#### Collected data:
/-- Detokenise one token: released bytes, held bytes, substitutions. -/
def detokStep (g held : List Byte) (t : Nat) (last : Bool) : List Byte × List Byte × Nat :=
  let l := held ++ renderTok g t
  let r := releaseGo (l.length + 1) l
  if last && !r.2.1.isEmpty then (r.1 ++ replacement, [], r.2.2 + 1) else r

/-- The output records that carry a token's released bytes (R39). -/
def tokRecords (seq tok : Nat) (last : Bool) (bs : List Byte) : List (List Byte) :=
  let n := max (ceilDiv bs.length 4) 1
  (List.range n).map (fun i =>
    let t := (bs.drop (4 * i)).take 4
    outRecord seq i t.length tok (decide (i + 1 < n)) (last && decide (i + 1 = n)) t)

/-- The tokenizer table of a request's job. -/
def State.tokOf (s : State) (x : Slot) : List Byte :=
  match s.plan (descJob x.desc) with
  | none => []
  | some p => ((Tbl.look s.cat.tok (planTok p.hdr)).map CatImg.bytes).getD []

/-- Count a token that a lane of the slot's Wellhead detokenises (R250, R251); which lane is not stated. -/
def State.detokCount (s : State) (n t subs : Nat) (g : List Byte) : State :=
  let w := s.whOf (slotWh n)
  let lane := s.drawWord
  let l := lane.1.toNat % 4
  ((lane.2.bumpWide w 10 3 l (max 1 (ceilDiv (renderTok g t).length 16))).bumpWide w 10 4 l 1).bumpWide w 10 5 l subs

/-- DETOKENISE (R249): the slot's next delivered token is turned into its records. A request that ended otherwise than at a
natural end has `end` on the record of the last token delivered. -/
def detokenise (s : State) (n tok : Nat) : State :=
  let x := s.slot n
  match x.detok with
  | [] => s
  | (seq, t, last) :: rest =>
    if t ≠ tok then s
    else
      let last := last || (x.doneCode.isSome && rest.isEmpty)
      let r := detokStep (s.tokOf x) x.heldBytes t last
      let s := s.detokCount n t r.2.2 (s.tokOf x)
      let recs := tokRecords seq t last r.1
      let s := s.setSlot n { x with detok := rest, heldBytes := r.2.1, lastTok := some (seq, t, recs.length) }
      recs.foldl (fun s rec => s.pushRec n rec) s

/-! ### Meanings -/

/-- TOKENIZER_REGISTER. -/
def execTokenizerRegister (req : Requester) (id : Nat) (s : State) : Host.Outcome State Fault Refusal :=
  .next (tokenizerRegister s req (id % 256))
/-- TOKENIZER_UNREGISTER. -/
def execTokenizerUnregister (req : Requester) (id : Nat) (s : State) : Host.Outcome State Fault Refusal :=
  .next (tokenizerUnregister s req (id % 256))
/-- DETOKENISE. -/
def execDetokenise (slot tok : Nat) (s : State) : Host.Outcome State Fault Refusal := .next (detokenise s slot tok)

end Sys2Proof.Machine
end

#### YOUR INSTRUCTIONS:
In the answer, the lines from the first line of the data above through the line containing "def State.tokOf (s" must appear exactly as written, with nothing else.

#### ANSWER SECTION:
/-- Detokenise one token: released bytes, held bytes, substitutions. -/
def detokStep (g held : List Byte) (t : Nat) (last : Bool) : List Byte × List Byte × Nat :=
  let l := held ++ renderTok g t
  let r := releaseGo (l.length + 1) l
  if last && !r.2.1.isEmpty then (r.1 ++ replacement, [], r.2.2 + 1) else r

/-- The output records that carry a token's released bytes (R39). -/
def tokRecords (seq tok : Nat) (last : Bool) (bs : List Byte) : List (List Byte) :=
  let n := max (ceilDiv bs.length 4) 1
  (List.range n).map (fun i =>
    let t := (bs.drop (4 * i)).take 4
    outRecord seq i t.length tok (decide (i + 1 < n)) (last && decide (i + 1 = n)) t)

/-- The tokenizer table of a request's job. -/
def State.tokOf (s : State) (x : Slot) : List Byte :=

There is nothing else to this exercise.